* **DIRECTIONS**:
Extract, from the records beneath this instruction, each line that contains the word "with".
----- THE INPUT
-- ==== Sys2Proof/Laws/State.lean ====
section
/-! SUPPORT. One lemma per field per operation, each true by `rfl`: what an operation of Machine/Ops.lean or
Machine/Cycle.lean leaves in a field. -/

namespace Sys2Proof.Machine

variable (s : State)

@[simp] theorem takeByte_inPacket : s.takeByte.inPacket = s.inPacket := rfl
@[simp] theorem takeByte_length : s.takeByte.length = s.length := rfl
@[simp] theorem takeByte_acc : s.takeByte.acc = s.acc := rfl
@[simp] theorem takeByte_crc : s.takeByte.crc = s.crc := rfl
@[simp] theorem takeByte_countdown : s.takeByte.countdown = s.countdown := rfl
@[simp] theorem takeByte_lineEn : s.takeByte.lineEn = s.lineEn := rfl
@[simp] theorem takeByte_aux : s.takeByte.aux = s.aux := rfl
@[simp] theorem takeByte_booted : s.takeByte.booted = s.booted := rfl
@[simp] theorem takeByte_out : s.takeByte.out = { s.out with rxTake := true, wdtPet := true } := rfl
@[simp] theorem takeByte_stimulus : s.takeByte.stimulus = s.stimulus := rfl
@[simp] theorem takeByte_cycle : s.takeByte.cycle = s.cycle := rfl

@[simp] theorem openFrame_inPacket : s.openFrame.inPacket = true := rfl
@[simp] theorem openFrame_length : s.openFrame.length = 0 := rfl
@[simp] theorem openFrame_acc : s.openFrame.acc = 0x0000 := rfl
@[simp] theorem openFrame_crc : s.openFrame.crc = markerCrc := rfl
@[simp] theorem openFrame_countdown : s.openFrame.countdown = s.countdown := rfl
@[simp] theorem openFrame_lineEn : s.openFrame.lineEn = s.lineEn := rfl
@[simp] theorem openFrame_aux : s.openFrame.aux = s.aux := rfl
@[simp] theorem openFrame_booted : s.openFrame.booted = s.booted := rfl
@[simp] theorem openFrame_out : s.openFrame.out = s.out := rfl
@[simp] theorem openFrame_stimulus : s.openFrame.stimulus = s.stimulus := rfl
@[simp] theorem openFrame_cycle : s.openFrame.cycle = s.cycle := rfl

@[simp] theorem collect_inPacket (a : Command) (b : Byte) (n : BitVec 2) :
    (s.collect a b n).inPacket = s.inPacket := rfl
@[simp] theorem collect_length (a : Command) (b : Byte) (n : BitVec 2) : (s.collect a b n).length = n := rfl
@[simp] theorem collect_acc (a : Command) (b : Byte) (n : BitVec 2) : (s.collect a b n).acc = a := rfl
@[simp] theorem collect_crc (a : Command) (b : Byte) (n : BitVec 2) :
    (s.collect a b n).crc = crc7Update s.crc b := rfl
@[simp] theorem collect_countdown (a : Command) (b : Byte) (n : BitVec 2) :
    (s.collect a b n).countdown = s.countdown := rfl
@[simp] theorem collect_lineEn (a : Command) (b : Byte) (n : BitVec 2) : (s.collect a b n).lineEn = s.lineEn := rfl
@[simp] theorem collect_aux (a : Command) (b : Byte) (n : BitVec 2) : (s.collect a b n).aux = s.aux := rfl
@[simp] theorem collect_booted (a : Command) (b : Byte) (n : BitVec 2) : (s.collect a b n).booted = s.booted := rfl
@[simp] theorem collect_out (a : Command) (b : Byte) (n : BitVec 2) : (s.collect a b n).out = s.out := rfl
@[simp] theorem collect_stimulus (a : Command) (b : Byte) (n : BitVec 2) :
    (s.collect a b n).stimulus = s.stimulus := rfl
@[simp] theorem collect_cycle (a : Command) (b : Byte) (n : BitVec 2) : (s.collect a b n).cycle = s.cycle := rfl

@[simp] theorem closeFrame_inPacket : s.closeFrame.inPacket = false := rfl
@[simp] theorem closeFrame_length : s.closeFrame.length = 0 := rfl
@[simp] theorem closeFrame_acc : s.closeFrame.acc = s.acc := rfl
@[simp] theorem closeFrame_crc : s.closeFrame.crc = s.crc := rfl
@[simp] theorem closeFrame_countdown : s.closeFrame.countdown = s.countdown := rfl
@[simp] theorem closeFrame_lineEn : s.closeFrame.lineEn = s.lineEn := rfl
@[simp] theorem closeFrame_aux : s.closeFrame.aux = s.aux := rfl
@[simp] theorem closeFrame_booted : s.closeFrame.booted = s.booted := rfl
@[simp] theorem closeFrame_out : s.closeFrame.out = s.out := rfl
@[simp] theorem closeFrame_stimulus : s.closeFrame.stimulus = s.stimulus := rfl
@[simp] theorem closeFrame_cycle : s.closeFrame.cycle = s.cycle := rfl

@[simp] theorem outWrite_inPacket (le : Lines) (a : Bool) : (s.outWrite le a).inPacket = s.inPacket := rfl
@[simp] theorem outWrite_length (le : Lines) (a : Bool) : (s.outWrite le a).length = s.length := rfl
@[simp] theorem outWrite_acc (le : Lines) (a : Bool) : (s.outWrite le a).acc = s.acc := rfl
@[simp] theorem outWrite_crc (le : Lines) (a : Bool) : (s.outWrite le a).crc = s.crc := rfl
@[simp] theorem outWrite_countdown (le : Lines) (a : Bool) : (s.outWrite le a).countdown = s.countdown := rfl
@[simp] theorem outWrite_lineEn (le : Lines) (a : Bool) : (s.outWrite le a).lineEn = le := rfl
@[simp] theorem outWrite_aux (le : Lines) (a : Bool) : (s.outWrite le a).aux = a := rfl
@[simp] theorem outWrite_booted (le : Lines) (a : Bool) : (s.outWrite le a).booted = s.booted := rfl
@[simp] theorem outWrite_out (le : Lines) (a : Bool) : (s.outWrite le a).out = s.out := rfl
@[simp] theorem outWrite_stimulus (le : Lines) (a : Bool) : (s.outWrite le a).stimulus = s.stimulus := rfl
@[simp] theorem outWrite_cycle (le : Lines) (a : Bool) : (s.outWrite le a).cycle = s.cycle := rfl

@[simp] theorem drive_inPacket (m : Command) : (s.drive m).inPacket = s.inPacket := rfl
@[simp] theorem drive_length (m : Command) : (s.drive m).length = s.length := rfl
@[simp] theorem drive_acc (m : Command) : (s.drive m).acc = s.acc := rfl
@[simp] theorem drive_crc (m : Command) : (s.drive m).crc = s.crc := rfl
@[simp] theorem drive_countdown (m : Command) : (s.drive m).countdown = s.countdown := rfl
@[simp] theorem drive_lineEn (m : Command) : (s.drive m).lineEn = lineBits m := rfl
@[simp] theorem drive_aux (m : Command) : (s.drive m).aux = auxBit m := rfl
@[simp] theorem drive_booted (m : Command) : (s.drive m).booted = s.booted := rfl
@[simp] theorem drive_out (m : Command) : (s.drive m).out = s.out := rfl
@[simp] theorem drive_stimulus (m : Command) : (s.drive m).stimulus = s.stimulus := rfl
@[simp] theorem drive_cycle (m : Command) : (s.drive m).cycle = s.cycle := rfl

@[simp] theorem countTick_inPacket : s.countTick.inPacket = s.inPacket := rfl
@[simp] theorem countTick_length : s.countTick.length = s.length := rfl
@[simp] theorem countTick_acc : s.countTick.acc = s.acc := rfl
@[simp] theorem countTick_crc : s.countTick.crc = s.crc := rfl
@[simp] theorem countTick_countdown : s.countTick.countdown = if s.countdown != 0 then s.countdown - 1 else 0 := rfl
@[simp] theorem countTick_lineEn : s.countTick.lineEn = s.lineEn := rfl
@[simp] theorem countTick_aux : s.countTick.aux = s.aux := rfl
@[simp] theorem countTick_booted : s.countTick.booted = s.booted := rfl
@[simp] theorem countTick_out : s.countTick.out = { s.out with tickReload := true } := rfl
@[simp] theorem countTick_stimulus : s.countTick.stimulus = s.stimulus := rfl
@[simp] theorem countTick_cycle : s.countTick.cycle = s.cycle := rfl

@[simp] theorem reload_inPacket : s.reload.inPacket = s.inPacket := rfl
@[simp] theorem reload_length : s.reload.length = s.length := rfl
@[simp] theorem reload_acc : s.reload.acc = s.acc := rfl
@[simp] theorem reload_crc : s.reload.crc = s.crc := rfl
@[simp] theorem reload_countdown : s.reload.countdown = config.timeoutTicks := rfl
@[simp] theorem reload_lineEn : s.reload.lineEn = s.lineEn := rfl
@[simp] theorem reload_aux : s.reload.aux = s.aux := rfl
@[simp] theorem reload_booted : s.reload.booted = s.booted := rfl
@[simp] theorem reload_out : s.reload.out = s.out := rfl
@[simp] theorem reload_stimulus : s.reload.stimulus = s.stimulus := rfl
@[simp] theorem reload_cycle : s.reload.cycle = s.cycle := rfl

@[simp] theorem armWatchdog_inPacket : s.armWatchdog.inPacket = s.inPacket := rfl
@[simp] theorem armWatchdog_length : s.armWatchdog.length = s.length := rfl
@[simp] theorem armWatchdog_acc : s.armWatchdog.acc = s.acc := rfl
@[simp] theorem armWatchdog_crc : s.armWatchdog.crc = s.crc := rfl
@[simp] theorem armWatchdog_countdown : s.armWatchdog.countdown = s.countdown := rfl
@[simp] theorem armWatchdog_lineEn : s.armWatchdog.lineEn = s.lineEn := rfl
@[simp] theorem armWatchdog_aux : s.armWatchdog.aux = s.aux := rfl
@[simp] theorem armWatchdog_booted : s.armWatchdog.booted = true := rfl
@[simp] theorem armWatchdog_out : s.armWatchdog.out = { s.out with wdtArm := true } := rfl
@[simp] theorem armWatchdog_stimulus : s.armWatchdog.stimulus = s.stimulus := rfl
@[simp] theorem armWatchdog_cycle : s.armWatchdog.cycle = s.cycle := rfl

@[simp] theorem enterReset_inPacket : s.enterReset.inPacket = false := rfl
@[simp] theorem enterReset_length : s.enterReset.length = 0 := rfl
@[simp] theorem enterReset_acc : s.enterReset.acc = 0x0000 := rfl
@[simp] theorem enterReset_crc : s.enterReset.crc = 0x00 := rfl
@[simp] theorem enterReset_countdown : s.enterReset.countdown = config.timeoutTicks := rfl
@[simp] theorem enterReset_lineEn : s.enterReset.lineEn = 0 := rfl
@[simp] theorem enterReset_aux : s.enterReset.aux = false := rfl
@[simp] theorem enterReset_booted : s.enterReset.booted = false := rfl
@[simp] theorem enterReset_out : s.enterReset.out = Output.quiet := rfl
@[simp] theorem enterReset_stimulus : s.enterReset.stimulus = s.stimulus := rfl
@[simp] theorem enterReset_cycle : s.enterReset.cycle = s.cycle := rfl

@[simp] theorem beginCycle_inPacket (p : Input) : (s.beginCycle p).inPacket = s.inPacket := rfl
@[simp] theorem beginCycle_length (p : Input) : (s.beginCycle p).length = s.length := rfl
@[simp] theorem beginCycle_acc (p : Input) : (s.beginCycle p).acc = s.acc := rfl
@[simp] theorem beginCycle_crc (p : Input) : (s.beginCycle p).crc = s.crc := rfl
@[simp] theorem beginCycle_countdown (p : Input) : (s.beginCycle p).countdown = s.countdown := rfl
@[simp] theorem beginCycle_lineEn (p : Input) : (s.beginCycle p).lineEn = s.lineEn := rfl
@[simp] theorem beginCycle_aux (p : Input) : (s.beginCycle p).aux = s.aux := rfl
@[simp] theorem beginCycle_booted (p : Input) : (s.beginCycle p).booted = s.booted := rfl
@[simp] theorem beginCycle_out (p : Input) :
    (s.beginCycle p).out = { Output.quiet with idle := !p.rst && s.booted && !p.rxValid } := rfl
@[simp] theorem beginCycle_stimulus (p : Input) : (s.beginCycle p).stimulus = s.stimulus := rfl
@[simp] theorem beginCycle_cycle (p : Input) : (s.beginCycle p).cycle = s.cycle + 1 := rfl

@[simp] theorem popStimulus_inPacket : s.popStimulus.inPacket = s.inPacket := rfl
@[simp] theorem popStimulus_length : s.popStimulus.length = s.length := rfl
@[simp] theorem popStimulus_acc : s.popStimulus.acc = s.acc := rfl
@[simp] theorem popStimulus_crc : s.popStimulus.crc = s.crc := rfl
@[simp] theorem popStimulus_countdown : s.popStimulus.countdown = s.countdown := rfl
@[simp] theorem popStimulus_lineEn : s.popStimulus.lineEn = s.lineEn := rfl
@[simp] theorem popStimulus_aux : s.popStimulus.aux = s.aux := rfl
@[simp] theorem popStimulus_booted : s.popStimulus.booted = s.booted := rfl
@[simp] theorem popStimulus_out : s.popStimulus.out = s.out := rfl
@[simp] theorem popStimulus_stimulus : s.popStimulus.stimulus = s.stimulus.tail := rfl
@[simp] theorem popStimulus_cycle : s.popStimulus.cycle = s.cycle := rfl

@[simp] theorem offer_inPacket (p : Input) : (s.offer p).inPacket = s.inPacket := rfl
@[simp] theorem offer_length (p : Input) : (s.offer p).length = s.length := rfl
@[simp] theorem offer_acc (p : Input) : (s.offer p).acc = s.acc := rfl
@[simp] theorem offer_crc (p : Input) : (s.offer p).crc = s.crc := rfl
@[simp] theorem offer_countdown (p : Input) : (s.offer p).countdown = s.countdown := rfl
@[simp] theorem offer_lineEn (p : Input) : (s.offer p).lineEn = s.lineEn := rfl
@[simp] theorem offer_aux (p : Input) : (s.offer p).aux = s.aux := rfl
@[simp] theorem offer_booted (p : Input) : (s.offer p).booted = s.booted := rfl
@[simp] theorem offer_out (p : Input) : (s.offer p).out = s.out := rfl
@[simp] theorem offer_stimulus (p : Input) : (s.offer p).stimulus = .cycle p :: s.stimulus := rfl
@[simp] theorem offer_cycle (p : Input) : (s.offer p).cycle = s.cycle := rfl

@[simp] theorem offerAll_inPacket (xs : List Stimulus) : (s.offerAll xs).inPacket = s.inPacket := rfl
@[simp] theorem offerAll_length (xs : List Stimulus) : (s.offerAll xs).length = s.length := rfl
@[simp] theorem offerAll_acc (xs : List Stimulus) : (s.offerAll xs).acc = s.acc := rfl
@[simp] theorem offerAll_crc (xs : List Stimulus) : (s.offerAll xs).crc = s.crc := rfl
@[simp] theorem offerAll_countdown (xs : List Stimulus) : (s.offerAll xs).countdown = s.countdown := rfl
@[simp] theorem offerAll_lineEn (xs : List Stimulus) : (s.offerAll xs).lineEn = s.lineEn := rfl
@[simp] theorem offerAll_aux (xs : List Stimulus) : (s.offerAll xs).aux = s.aux := rfl
@[simp] theorem offerAll_booted (xs : List Stimulus) : (s.offerAll xs).booted = s.booted := rfl
@[simp] theorem offerAll_out (xs : List Stimulus) : (s.offerAll xs).out = s.out := rfl
@[simp] theorem offerAll_stimulus (xs : List Stimulus) : (s.offerAll xs).stimulus = xs ++ s.stimulus := rfl
@[simp] theorem offerAll_cycle (xs : List Stimulus) : (s.offerAll xs).cycle = s.cycle := rfl

end Sys2Proof.Machine
end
----------
* **SOLUTION**:
@[simp] theorem takeByte_out : s.takeByte.out = { s.out with rxTake := true, wdtPet := true } := rfl
@[simp] theorem countTick_out : s.countTick.out = { s.out with tickReload := true } := rfl
@[simp] theorem armWatchdog_out : s.armWatchdog.out = { s.out with wdtArm := true } := rfl
    (s.beginCycle p).out = { Output.quiet with idle := !p.rst && s.booted && !p.rxValid } := rfl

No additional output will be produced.